(Beginning of Data shown)

-- ==== Sys2Proof/Machine/Ethernet.lean ====
section
/-!
DEFINITION. The Ethernet ports, their rings and DMA, and the cages (R409 to R413, R447, R448).
-/
namespace Sys2Proof.Machine

/-! ### Rings (R410) -/

namespace Ring

def enabled (r : Ring) : Bool := decide (6 ≤ r.size.toNat) && decide (r.size.toNat ≤ 16)
def len (r : Ring) : Nat := 2 ^ r.size.toNat
/-- The descriptors posted: from HEAD up to TAIL, modulo the ring size. -/
def posted (r : Ring) : Nat :=
  if r.enabled then (r.tail.toNat + r.len - r.head.toNat % r.len) % r.len else 0
/-- The descriptor at HEAD. -/
def desc (r : Ring) : Nat := r.base.toNat + 32 * (r.head.toNat % r.len)
def advance (r : Ring) : Ring := { r with head := BitVec.ofNat 16 ((r.head.toNat % r.len + 1) % r.len) }
def tgt (r : Ring) : Nat := r.sig.toNat % 4
def sigT (r : Ring) : BitVec 6 := r.sig.extractLsb' 2 6
def sigTile (r : Ring) : Nat := (r.sig.extractLsb' 8 11).toNat
/-- A base or memory-counter address outside fitted DDR, of an enabled ring (R413). -/
def outside (r : Ring) (ddrEnd : Nat) : Bool :=
  r.enabled && (decide (ddrEnd < r.base.toNat + 32 * r.len) || decide (ddrEnd < r.sigAddr.toNat + 8))

end Ring

/-- The transmit ring's index. -/
def txRing : Fin 9 := 8

/-- A ring that port p has: port 4 has receive ring 0 and the transmit ring only. -/
def hasRing (p : EthId) (r : Fin 9) : Bool := p != 4 || r == 0 || r == txRing

namespace State

def ethPort (s : State) (p : EthId) : EthPort := s.eth[p]
def modEth (s : State) (p : EthId) (f : EthPort → EthPort) : State := { s with eth := s.eth.set p (f s.eth[p]) }
def ring (s : State) (p : EthId) (r : Fin 9) : Ring := (s.ethPort p).rings[r]
def modRing (s : State) (p : EthId) (r : Fin 9) (f : Ring → Ring) : State :=
  s.modEth p fun x => { x with rings := x.rings.set r (f x.rings[r]) }

/-- Set bits of ETH_P_EVENT: 0 LINK_CHANGE, 1 RX_DONE, 2 TX_DONE, 3 WRITE_WHILE_RUN. -/
def ethEvent (s : State) (p : EthId) (bit : Nat) : State :=
  s.modEth p fun x => { x with event := x.event ||| BitVec.ofNat 4 (2 ^ bit) }

/-- Priority flow control of a receive ring (R411): XOFF below 16 posted descriptors, XON from 32. -/
def pfcUpdate (s : State) (p : EthId) (r : Fin 9) : State :=
  let x := s.ethPort p
  let q := s.ring p r
  if !x.run ∨ p = 4 ∨ r = txRing ∨ !x.pfcEn.getLsbD r.1 then s
  else if !q.xoff ∧ q.posted < 16 then
    (s.modRing p r fun y => { y with xoff := true }).modEth p fun y => { y with sent := y.sent ++ [.pfc r.1 true] }
  else if q.xoff ∧ 32 ≤ q.posted then
    (s.modRing p r fun y => { y with xoff := false }).modEth p fun y => { y with sent := y.sent ++ [.pfc r.1 false] }
  else s

/-- The signal of a ring (R412): every EVERY completed frames. -/
def ringSignal (s : State) (p : EthId) (r : Fin 9) : State :=
  let q := s.ring p r
  if q.every = 0 ∨ q.tgt = 0 ∨ q.tgt = 3 then s
  else if q.sinceSig + 1 < q.every.toNat then s.modRing p r fun y => { y with sinceSig := y.sinceSig + 1 }
  else
    let s := s.modRing p r fun y => { y with sinceSig := 0 }
    if q.tgt = 1 then
      (s.addMemCounter q.sigAddr.toNat 1).readByModule ((List.range 8).map (q.sigAddr.toNat + ·))
    else match s.l2p[q.sigTile]? with
      | some t =>
        if s.launchActive && s.inSet t then s.addTally t q.sigT 1
        else s.modEth p fun x => { x with sigLost := satAdd32 x.sigLost 1 }
      | none => s.modEth p fun x => { x with sigLost := satAdd32 x.sigLost 1 }

/-- Complete the descriptor at HEAD: the device's fields, then HEAD. -/
def completeDesc (s : State) (p : EthId) (r : Fin 9) (bytes flags : Nat) (counts : Bool) : State :=
  let q := s.ring p r
  (s.wrBytes (q.desc + 0x10) (leBytes bytes 4 ++ leBytes flags 4 ++ leBytes q.pos.toNat 8)).modRing p r fun y =>
    { y.advance with pos := if counts then y.pos + 1 else y.pos }

/-- The host's fields of the descriptor at HEAD: address, bytes, and the word that must be zero. -/
def hostDesc (s : State) (p : EthId) (r : Fin 9) : Nat × Nat × Nat :=
  let a := (s.ring p r).desc
  (s.rdNat a 8, s.rdNat (a + 8) 4, s.rdNat (a + 0x0C) 4)

end State

/-! ### Receiving (R411) -/

/-- The port's MAC address in wire order (R409): base + p. -/
def macOf (p : EthId) : List Byte := Sha.beBytes (Config.macBase.toNat + p.1) 6

/-- The frame is addressed to the port, to a group or to all. -/
def forPort (p : EthId) (frame : List Byte) : Bool :=
  frame.take 6 == macOf p || (frame.headD 0).getLsbD 0

/-- The receive ring and priority of a frame: its priority code point on ports 0 to 3, 0 without a tag. -/
def frameRing (p : EthId) (frame : List Byte) : Fin 9 :=
  let pcp : BitVec 3 := ((frame.drop 14).headD 0).extractLsb' 5 3
  if p != 4 && (frame.drop 12).take 2 == [0x81#8, 0x00#8] then ⟨pcp.toNat, by omega⟩ else 0

/-- A priority flow control frame (R409: IEEE 802.1Qbb): destination 01-80-C2-00-00-01, MAC control type 0x8808, opcode 0x0101.
(PRESUMED, log 108). -/
def isPfc (frame : List Byte) : Bool :=
  frame.take 6 == [0x01#8, 0x80#8, 0xC2#8, 0x00#8, 0x00#8, 0x01#8] &&
    (frame.drop 12).take 4 == [0x88#8, 0x08#8, 0x01#8, 0x01#8]

/-- The priorities paused after a PFC frame: each that its enable vector names takes the pause of its timer, of which zero is none.
(PRESUMED, log 108). -/
def pausedBy (old : BitVec 8) (frame : List Byte) : BitVec 8 :=
  let enable := (frame.drop 17).headD 0
  (List.range 8).foldl (fun m i =>
    let b : BitVec 8 := BitVec.ofNat 8 (2 ^ i)
    if enable.getLsbD i then (if (frame.drop (18 + 2 * i)).take 2 == [0#8, 0#8] then m &&& ~~~ b else m ||| b) else m) old

/-- The priority of a frame: its 802.1Q priority code point, 0 without a tag. -/
def framePriority (frame : List Byte) : Nat :=
  if (frame.drop 12).take 2 == [0x81#8, 0x00#8] then (((frame.drop 14).headD 0).extractLsb' 5 3).toNat else 0

/-- A frame (without its FCS) arrives, its FCS good or bad; the codewords that carried it are counted. On ports 0 to 3 a PFC frame
pauses priorities and goes to no ring. (DESIGN CHOICE, log 83). (PRESUMED, log 108). -/
def execEthRxFrame (p : EthId) (frame : List Byte) (fcsOk : Bool) (fecCorr fecUnc : Nat) (s : State) :
    Host.Outcome State Fault Refusal :=
  if !(s.ethPort p).run then .next s
  else
    let s := s.modEth p fun x => { x with fecCorr := satAdd32 x.fecCorr fecCorr, fecUnc := satAdd32 x.fecUnc fecUnc }
    if !fcsOk then .next (s.modEth p fun x => { x with rxFcs := satAdd32 x.rxFcs 1 })
    else if frame.length < 60 ∨ 9212 < frame.length ∨ !forPort p frame then .next s
    else if p ≠ 4 ∧ isPfc frame then .next (s.modEth p fun x => { x with paused := pausedBy x.paused frame })
    else
      let r := frameRing p frame
      let q := s.ring p r
      let nobuf (s : State) : State := s.modEth p fun x => { x with rxNobuf := satAdd32 x.rxNobuf 1 }
      if q.posted = 0 ∨ s.power.shutdown then .next (nobuf s)
      else
        let d := s.hostDesc p r
        let reads := (List.range 16).map (q.desc + ·)
        if d.1 % 64 ≠ 0 ∨ !s.inDdr d.1 d.2.1 ∨ d.2.1 < 9216 ∨ d.2.1 % 64 ≠ 0 ∨ d.2.2 ≠ 0 then
          .next (((((nobuf s).completeDesc p r 0 (1 + 2 * r.1 + 16) false).ethEvent p 1).pfcUpdate p r).readByModule reads)
        else
          let s := (s.wrBytes d.1 frame).completeDesc p r frame.length (1 + 2 * r.1) true
          let s := (s.modEth p fun x => { x with rxFrames := satAdd32 x.rxFrames 1 }).ethEvent p 1
          .next (((s.ringSignal p r).pfcUpdate p r).readByModule reads)

/-! ### Transmitting and settings (R410, R413) -/

/-- TAIL is written: descriptors are posted. -/
def execRingTailWrite (p : EthId) (ring : Fin 9) (v : BitVec 32) (s : State) : Host.Outcome State Fault Refusal :=
  s.whenPowered fun s =>
  if !hasRing p ring then .next s
  else .next ((s.modRing p ring fun y => { y with tail := v.truncate 16 }).pfcUpdate p ring)

/-- A frame of a paused priority is held back: the pause lasts as long as its timer says, which a free value decides here.
(PRESUMED, log 108). -/
def State.txHeld (s : State) (p : EthId) (priority : Nat) : Bool × State :=
  if p != 4 && (s.ethPort p).paused.getLsbD priority then (s.takeFree.1.getLsbD 0, s.takeFree.2) else (false, s)

/-- The descriptor at HEAD of the transmit ring is taken: sent, or completed BAD; a frame of a paused priority waits.
(DESIGN CHOICE, log 83; PRESUMED, log 108). -/
def execEthTxDescriptor (p : EthId) (s : State) : Host.Outcome State Fault Refusal :=
  let q := s.ring p txRing
  if !(s.ethPort p).run ∨ q.posted = 0 ∨ s.power.shutdown then .next s
  else
    let d := s.hostDesc p txRing
    let reads := (List.range 16).map (q.desc + ·)
    if !s.inDdr d.1 d.2.1 ∨ d.2.1 < 60 ∨ 9212 < d.2.1 ∨ d.2.2 ≠ 0 then
      .next (((s.completeDesc p txRing 0 3 false).ethEvent p 2).readByModule reads)
    else
      let frame := s.rdBytes d.1 d.2.1
      let held := s.txHeld p (framePriority frame)
      if held.1 then .next held.2
      else
        let s := held.2.modEth p fun x => { x with sent := x.sent ++ [.frame frame], txFrames := satAdd32 x.txFrames 1 }
        .next (((s.completeDesc p txRing 0 1 true).ethEvent p 2).readByModule
          (reads ++ (List.range d.2.1).map (d.1 + ·)))

/-- A write of ETH_P_CTL: RUN = 1 is ignored while a ring points outside fitted DDR. PFC_EN exists on ports 0 to 3, FEC on
port 4. (DESIGN CHOICE, log 83). -/
def execEthRun (p : EthId) (v : BitVec 32) (s : State) : Host.Outcome State Fault Refusal :=
  s.whenPowered fun s =>
  let x := s.ethPort p
  let bad := v.getLsbD 0 && !x.run && x.rings.toList.any fun r => r.outside s.part.ddrEnd
  let s := s.modEth p fun x =>
    { x with run := if bad then x.run else v.getLsbD 0, pfcEn := if p = 4 then 0 else v.extractLsb' 1 8,
             fec := if p ≠ 4 then 0 else if v.extractLsb' 9 2 = 3#2 then x.fec else v.extractLsb' 9 2,
             txDisable := if p = 4 ∧ v.getLsbD 0 ∧ !bad then false else x.txDisable }
  if bad then .next (s.ethEvent p 3)
  else .next ((List.range 8).foldl (fun s r => s.pfcUpdate p (Fin.ofNat 9 r)) s)

/-- RING_SIZE, with RUN = 0, resets HEAD, TAIL and POS. -/
def execRingSizeWrite (p : EthId) (ring : Fin 9) (v : BitVec 32) (s : State) : Host.Outcome State Fault Refusal :=
  s.whenPowered fun s =>
  if !hasRing p ring then .next s
  else if (s.ethPort p).run then .next (s.ethEvent p 3)
  else .next (s.modRing p ring fun y => { y with size := v.truncate 5, head := 0, tail := 0, pos := 0, sinceSig := 0 })

def execEthPEventClear (p : EthId) (v : BitVec 32) (s : State) : Host.Outcome State Fault Refusal :=
  .next (s.modEth p fun x => { x with event := x.event &&& ~~~ v.truncate 4 })

/-! ### Cages and links (R447, R448) -/

/-- A pluggable that declares this many tenths of a watt is left in low-power mode: above the 16.0 W of an OSFP cage (R448). -/
def overPower (p : EthId) (deciwatts : Nat) : Bool := p != 4 && decide (160 < deciwatts)

/-- The cage's supply has been good for 10 ms: firmware releases the OSFP reset, and low-power mode once the pluggable's power class
is within the limit. -/
def execCageResetRelease (p : EthId) (s : State) : Host.Outcome State Fault Refusal :=
  s.whenPowered fun s =>
  .next (if p = 4 then s else s.modEth p fun x =>
    { x with held := false, lowPower := !(x.present && !overPower p x.deciwatts) })

/-- LINK changes. A pluggable held in reset or in low-power mode never links. (DESIGN CHOICE, log 83). -/
def execLinkChange (p : EthId) (up : Bool) (s : State) : Host.Outcome State Fault Refusal :=
  s.whenPowered fun s =>
  let x := s.ethPort p
  let may := x.present && (p == 4 || (!x.held && !x.lowPower))
  if up == x.link ∨ (up ∧ !may) then .next s
  else .next ((s.modEth p fun y => { y with link := up }).ethEvent p 0)

/-- A pluggable is inserted or removed, in a powered cage or an unpowered one. One that declares more than 16.0 W is left in
low-power mode, and its port has no link (R447, R448). (DESIGN CHOICE, log 83). -/
def execPluggablePresence (p : EthId) (present : Bool) (powerDeciwatt : Nat) (s : State) :
    Host.Outcome State Fault Refusal :=
  let x := s.ethPort p
  let low := p != 4 && (x.held || !present || overPower p powerDeciwatt)
  let s1 := s.modEth p fun y =>
    { y with present := present, deciwatts := powerDeciwatt, lowPower := low, link := y.link && present && !low }
  .next (if x.link ∧ !(s1.ethPort p).link then s1.ethEvent p 0 else s1)

end Sys2Proof.Machine
end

(End of Data shown)

Precisely the lines between those holding "are posted. -/" and "def State.txHeld (s", inclusive, are to be reproduced from the listing above, with nothing added.

## Written response
/-- TAIL is written: descriptors are posted. -/
def execRingTailWrite (p : EthId) (ring : Fin 9) (v : BitVec 32) (s : State) : Host.Outcome State Fault Refusal :=
  s.whenPowered fun s =>
  if !hasRing p ring then .next s
  else .next ((s.modRing p ring fun y => { y with tail := v.truncate 16 }).pfcUpdate p ring)

/-- A frame of a paused priority is held back: the pause lasts as long as its timer says, which a free value decides here.
(PRESUMED, log 108). -/
def State.txHeld (s : State) (p : EthId) (priority : Nat) : Bool × State :=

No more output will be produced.